**** Entries supplied ****

/-- A result appended, the guard tripped flag set from its indication, and after a GUARDED verdict every spec not yet
started appended as NOT_RUN (R139, R135). DESIGN CHOICE: no further spec being started, the index of the next spec is then
the number of specs, log entry 36. -/
def appendResult (r : Result) (a : Activity) : Activity :=
  let rest := if r.verdict = .guarded then (a.specs.drop a.next).map notRunResult else []
  { a with
    results := a.results ++ [r] ++ rest
    guardTripped := a.guardTripped || r.guardSeen
    next := if r.verdict = .guarded then a.specs.length else a.next }

/-- RELEASE and RELEASING (R139). -/
def releaseStep (s : State) : State :=
  (s.modAccess releasePair).modSeq fun q => { q with st := .releasing }

/-- CONNECT for a pair, and SETTLING (R138). -/
def connectStep (n : LineNo) (s : State) : State :=
  (s.modAccess (connectPair n)).modSeq fun q => { q with st := .settling }

/-- START for the next spec, and MEASURING; the index of the next spec, counted from 0, moves past it (DESIGN CHOICE, log
entry 36). A driving kind started with the guard tripped ends at once GUARDED (R113,
R121, R139). The START is refused by a unit that is not IDLE, a matrix that is not CONNECTED or a yielded bus. -/
def startStep (s : State) : State :=
  match s.seq.act with
  | none => s
  | some a =>
    match a.specs[a.next]?, s.access.matrix with
    | some spec, .connected n =>
      if s.access.unit = .idle ∧ s.seq.extack = false then
        let s := s.modSeq fun q => { q with
          st := .measuring, act := q.act.map fun a => { a with next := a.next + 1 } }
        let s := s.modAccess (beginMeasurement spec (s.line n).cfg.recordedLength)
        if spec.kind.driving && s.access.tripped then
          (modAct (appendResult (guardedResult spec)) (s.modAccess (endMeasurement true))).modSeq
            fun q => { q with st := .discharging }
        else s
      else s
    | _, _ => s

/-- The next spec, or the release (R139). -/
def nextStep (s : State) : State :=
  if s.seq.act.any Activity.goesOn then startStep s else releaseStep s

/-- The bus yielded to the external head (R151). -/
def suspendSeq (s : State) : State :=
  let s := raise s.lineUnderTest (.external true) s
  let s := s.modSeq fun q => { q with st := .suspended, extack := true }
  if s.seq.act.isSome then
    s.modSeq fun q => { q with
      suspended := true
      suspendTimer := some (q.suspendLimit * 1000)
      act := q.act.map fun a => { a with interrupted := true } }
  else s

/-- A step boundary: an asserted EXTREQ suspends the sequencer, and otherwise the step goes on (R151). -/
def boundary (k : State → State) (s : State) : State := if s.seq.extreq then suspendSeq s else k s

****

What you have to do: Produce a verbatim transcription of the entries above.

Output:
/-- A result appended, the guard tripped flag set from its indication, and after a GUARDED verdict every spec not yet
started appended as NOT_RUN (R139, R135). DESIGN CHOICE: no further spec being started, the index of the next spec is then
the number of specs, log entry 36. -/
def appendResult (r : Result) (a : Activity) : Activity :=
  let rest := if r.verdict = .guarded then (a.specs.drop a.next).map notRunResult else []
  { a with
    results := a.results ++ [r] ++ rest
    guardTripped := a.guardTripped || r.guardSeen
    next := if r.verdict = .guarded then a.specs.length else a.next }

/-- RELEASE and RELEASING (R139). -/
def releaseStep (s : State) : State :=
  (s.modAccess releasePair).modSeq fun q => { q with st := .releasing }

/-- CONNECT for a pair, and SETTLING (R138). -/
def connectStep (n : LineNo) (s : State) : State :=
  (s.modAccess (connectPair n)).modSeq fun q => { q with st := .settling }

/-- START for the next spec, and MEASURING; the index of the next spec, counted from 0, moves past it (DESIGN CHOICE, log
entry 36). A driving kind started with the guard tripped ends at once GUARDED (R113,
R121, R139). The START is refused by a unit that is not IDLE, a matrix that is not CONNECTED or a yielded bus. -/
def startStep (s : State) : State :=
  match s.seq.act with
  | none => s
  | some a =>
    match a.specs[a.next]?, s.access.matrix with
    | some spec, .connected n =>
      if s.access.unit = .idle ∧ s.seq.extack = false then
        let s := s.modSeq fun q => { q with
          st := .measuring, act := q.act.map fun a => { a with next := a.next + 1 } }
        let s := s.modAccess (beginMeasurement spec (s.line n).cfg.recordedLength)
        if spec.kind.driving && s.access.tripped then
          (modAct (appendResult (guardedResult spec)) (s.modAccess (endMeasurement true))).modSeq
            fun q => { q with st := .discharging }
        else s
      else s
    | _, _ => s

/-- The next spec, or the release (R139). -/
def nextStep (s : State) : State :=
  if s.seq.act.any Activity.goesOn then startStep s else releaseStep s

/-- The bus yielded to the external head (R151). -/
def suspendSeq (s : State) : State :=
  let s := raise s.lineUnderTest (.external true) s
  let s := s.modSeq fun q => { q with st := .suspended, extack := true }
  if s.seq.act.isSome then
    s.modSeq fun q => { q with
      suspended := true
      suspendTimer := some (q.suspendLimit * 1000)
      act := q.act.map fun a => { a with interrupted := true } }
  else s

/-- A step boundary: an asserted EXTREQ suspends the sequencer, and otherwise the step goes on (R151). -/
def boundary (k : State → State) (s : State) : State := if s.seq.extreq then suspendSeq s else k s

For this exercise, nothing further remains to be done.